## YOUR OBJECTIVE
Would you please output, word for word, the span of the listing below that opens on the line containing "let slots := Slots.push s.atp.slots v" and closes on the line containing "accepted sample. -/"? Include both ends and nothing more.

── SUPPLIED INFORMATION ──

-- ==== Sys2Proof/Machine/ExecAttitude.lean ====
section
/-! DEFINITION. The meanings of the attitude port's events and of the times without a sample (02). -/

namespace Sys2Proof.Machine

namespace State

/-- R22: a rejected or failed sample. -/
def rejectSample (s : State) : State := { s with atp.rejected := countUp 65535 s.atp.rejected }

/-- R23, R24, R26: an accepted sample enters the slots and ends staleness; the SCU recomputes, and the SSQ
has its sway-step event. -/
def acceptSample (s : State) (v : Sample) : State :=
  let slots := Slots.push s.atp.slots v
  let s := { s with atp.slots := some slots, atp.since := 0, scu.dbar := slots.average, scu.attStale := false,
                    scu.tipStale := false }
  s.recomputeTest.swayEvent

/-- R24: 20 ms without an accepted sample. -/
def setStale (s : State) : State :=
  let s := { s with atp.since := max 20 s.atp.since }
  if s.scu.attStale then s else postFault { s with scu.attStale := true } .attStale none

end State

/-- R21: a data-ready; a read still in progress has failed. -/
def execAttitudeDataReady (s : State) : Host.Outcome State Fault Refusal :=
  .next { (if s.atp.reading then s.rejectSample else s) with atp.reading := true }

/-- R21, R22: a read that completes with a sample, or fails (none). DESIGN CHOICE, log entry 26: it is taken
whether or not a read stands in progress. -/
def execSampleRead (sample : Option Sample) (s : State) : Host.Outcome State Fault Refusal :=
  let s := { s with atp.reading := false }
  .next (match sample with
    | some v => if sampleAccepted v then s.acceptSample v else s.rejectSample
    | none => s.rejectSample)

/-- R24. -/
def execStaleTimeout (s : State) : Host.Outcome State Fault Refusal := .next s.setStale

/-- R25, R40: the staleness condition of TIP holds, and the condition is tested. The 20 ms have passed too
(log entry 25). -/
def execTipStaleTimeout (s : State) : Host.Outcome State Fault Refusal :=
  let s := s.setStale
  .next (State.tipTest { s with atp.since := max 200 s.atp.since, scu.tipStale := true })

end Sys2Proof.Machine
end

───
── SUPPLIED INFORMATION ──

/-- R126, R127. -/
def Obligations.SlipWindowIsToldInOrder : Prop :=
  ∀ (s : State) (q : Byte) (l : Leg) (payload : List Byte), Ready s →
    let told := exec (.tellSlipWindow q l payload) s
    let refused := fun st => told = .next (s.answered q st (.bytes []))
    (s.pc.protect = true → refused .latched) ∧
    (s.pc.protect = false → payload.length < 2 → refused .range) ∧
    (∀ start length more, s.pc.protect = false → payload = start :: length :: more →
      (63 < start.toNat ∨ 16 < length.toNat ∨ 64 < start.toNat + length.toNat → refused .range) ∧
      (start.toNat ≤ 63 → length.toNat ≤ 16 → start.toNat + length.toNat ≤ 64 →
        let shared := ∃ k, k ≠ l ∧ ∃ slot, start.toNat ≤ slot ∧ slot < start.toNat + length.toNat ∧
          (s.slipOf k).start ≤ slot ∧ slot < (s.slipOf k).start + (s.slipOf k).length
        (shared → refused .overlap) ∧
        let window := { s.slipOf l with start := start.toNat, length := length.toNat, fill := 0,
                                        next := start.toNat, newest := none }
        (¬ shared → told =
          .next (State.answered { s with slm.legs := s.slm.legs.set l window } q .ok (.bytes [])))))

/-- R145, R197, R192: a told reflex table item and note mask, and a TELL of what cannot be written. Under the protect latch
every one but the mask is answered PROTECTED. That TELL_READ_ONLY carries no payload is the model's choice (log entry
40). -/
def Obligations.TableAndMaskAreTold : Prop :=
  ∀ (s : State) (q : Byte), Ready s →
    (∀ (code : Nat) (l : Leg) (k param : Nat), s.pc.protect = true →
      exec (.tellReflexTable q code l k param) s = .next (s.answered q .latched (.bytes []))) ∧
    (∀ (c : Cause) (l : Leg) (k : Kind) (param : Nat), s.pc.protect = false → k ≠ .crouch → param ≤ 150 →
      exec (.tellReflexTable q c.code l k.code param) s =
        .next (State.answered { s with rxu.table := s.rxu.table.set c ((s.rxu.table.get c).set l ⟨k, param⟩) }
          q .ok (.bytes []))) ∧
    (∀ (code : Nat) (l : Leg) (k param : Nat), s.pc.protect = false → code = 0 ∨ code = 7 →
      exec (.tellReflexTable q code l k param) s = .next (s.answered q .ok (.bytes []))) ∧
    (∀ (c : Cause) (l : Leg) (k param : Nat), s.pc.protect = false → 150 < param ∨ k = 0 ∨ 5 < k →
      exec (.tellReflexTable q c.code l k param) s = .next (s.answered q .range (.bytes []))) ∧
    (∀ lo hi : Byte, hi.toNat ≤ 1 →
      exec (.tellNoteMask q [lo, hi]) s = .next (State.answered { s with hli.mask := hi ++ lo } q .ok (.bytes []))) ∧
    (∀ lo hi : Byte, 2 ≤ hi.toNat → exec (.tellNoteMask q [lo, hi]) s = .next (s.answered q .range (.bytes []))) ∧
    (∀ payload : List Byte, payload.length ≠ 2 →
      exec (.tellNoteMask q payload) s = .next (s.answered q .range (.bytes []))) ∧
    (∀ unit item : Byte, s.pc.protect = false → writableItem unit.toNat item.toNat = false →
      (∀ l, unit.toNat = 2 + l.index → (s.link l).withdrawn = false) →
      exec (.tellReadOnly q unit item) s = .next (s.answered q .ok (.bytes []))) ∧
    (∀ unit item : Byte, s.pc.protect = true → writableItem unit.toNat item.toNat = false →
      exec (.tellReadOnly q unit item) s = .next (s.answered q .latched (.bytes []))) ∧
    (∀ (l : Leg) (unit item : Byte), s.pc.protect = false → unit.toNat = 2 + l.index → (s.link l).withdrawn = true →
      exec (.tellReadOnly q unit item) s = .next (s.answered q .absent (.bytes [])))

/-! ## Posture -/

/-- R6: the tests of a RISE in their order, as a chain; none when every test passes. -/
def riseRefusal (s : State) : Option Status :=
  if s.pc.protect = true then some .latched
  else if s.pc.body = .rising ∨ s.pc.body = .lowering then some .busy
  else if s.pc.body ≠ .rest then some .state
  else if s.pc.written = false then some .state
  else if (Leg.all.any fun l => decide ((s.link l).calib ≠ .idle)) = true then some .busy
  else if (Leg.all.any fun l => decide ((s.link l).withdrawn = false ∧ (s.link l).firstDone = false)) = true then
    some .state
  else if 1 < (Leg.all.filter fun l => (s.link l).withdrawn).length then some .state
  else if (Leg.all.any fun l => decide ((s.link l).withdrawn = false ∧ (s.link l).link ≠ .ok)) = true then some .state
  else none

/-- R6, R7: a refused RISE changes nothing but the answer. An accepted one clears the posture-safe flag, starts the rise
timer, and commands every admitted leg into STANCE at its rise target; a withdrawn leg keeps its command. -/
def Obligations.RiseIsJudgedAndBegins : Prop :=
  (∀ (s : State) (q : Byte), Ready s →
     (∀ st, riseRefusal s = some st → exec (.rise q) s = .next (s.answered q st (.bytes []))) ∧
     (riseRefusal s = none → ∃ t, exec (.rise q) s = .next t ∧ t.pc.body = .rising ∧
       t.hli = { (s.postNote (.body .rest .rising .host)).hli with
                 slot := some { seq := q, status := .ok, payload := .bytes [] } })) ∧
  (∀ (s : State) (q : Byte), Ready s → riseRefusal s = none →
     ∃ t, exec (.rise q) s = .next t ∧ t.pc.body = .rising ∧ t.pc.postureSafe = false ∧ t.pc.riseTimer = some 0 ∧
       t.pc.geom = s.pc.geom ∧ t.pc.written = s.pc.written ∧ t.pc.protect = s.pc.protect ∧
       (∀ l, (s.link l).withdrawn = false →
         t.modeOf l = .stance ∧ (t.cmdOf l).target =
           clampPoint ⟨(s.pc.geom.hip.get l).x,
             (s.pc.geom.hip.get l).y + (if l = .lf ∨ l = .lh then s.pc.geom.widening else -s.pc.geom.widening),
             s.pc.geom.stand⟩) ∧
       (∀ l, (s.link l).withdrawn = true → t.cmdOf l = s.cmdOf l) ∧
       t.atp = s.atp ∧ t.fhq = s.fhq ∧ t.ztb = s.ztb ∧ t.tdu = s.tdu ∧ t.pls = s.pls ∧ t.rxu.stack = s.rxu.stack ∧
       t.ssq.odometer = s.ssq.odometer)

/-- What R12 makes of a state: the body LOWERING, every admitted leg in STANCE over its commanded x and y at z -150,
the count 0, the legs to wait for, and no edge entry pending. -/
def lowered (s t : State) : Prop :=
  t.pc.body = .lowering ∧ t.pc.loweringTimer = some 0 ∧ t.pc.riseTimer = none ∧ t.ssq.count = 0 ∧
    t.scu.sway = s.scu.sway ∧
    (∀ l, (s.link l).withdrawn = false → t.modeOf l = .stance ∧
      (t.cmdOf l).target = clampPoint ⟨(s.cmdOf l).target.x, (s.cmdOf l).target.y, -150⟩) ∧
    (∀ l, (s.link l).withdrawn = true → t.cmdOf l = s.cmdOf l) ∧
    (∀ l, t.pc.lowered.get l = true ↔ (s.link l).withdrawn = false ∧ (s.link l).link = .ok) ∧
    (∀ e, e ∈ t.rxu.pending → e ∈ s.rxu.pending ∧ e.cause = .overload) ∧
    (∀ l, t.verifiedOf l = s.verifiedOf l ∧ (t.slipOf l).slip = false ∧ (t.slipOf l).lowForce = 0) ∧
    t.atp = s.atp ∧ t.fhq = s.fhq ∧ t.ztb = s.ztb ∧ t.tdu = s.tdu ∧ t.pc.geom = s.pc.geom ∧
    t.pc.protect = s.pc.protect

───

## TASK RESULT
  let slots := Slots.push s.atp.slots v
  let s := { s with atp.slots := some slots, atp.since := 0, scu.dbar := slots.average, scu.attStale := false,
                    scu.tipStale := false }
  s.recomputeTest.swayEvent

/-- R24: 20 ms without an accepted sample. -/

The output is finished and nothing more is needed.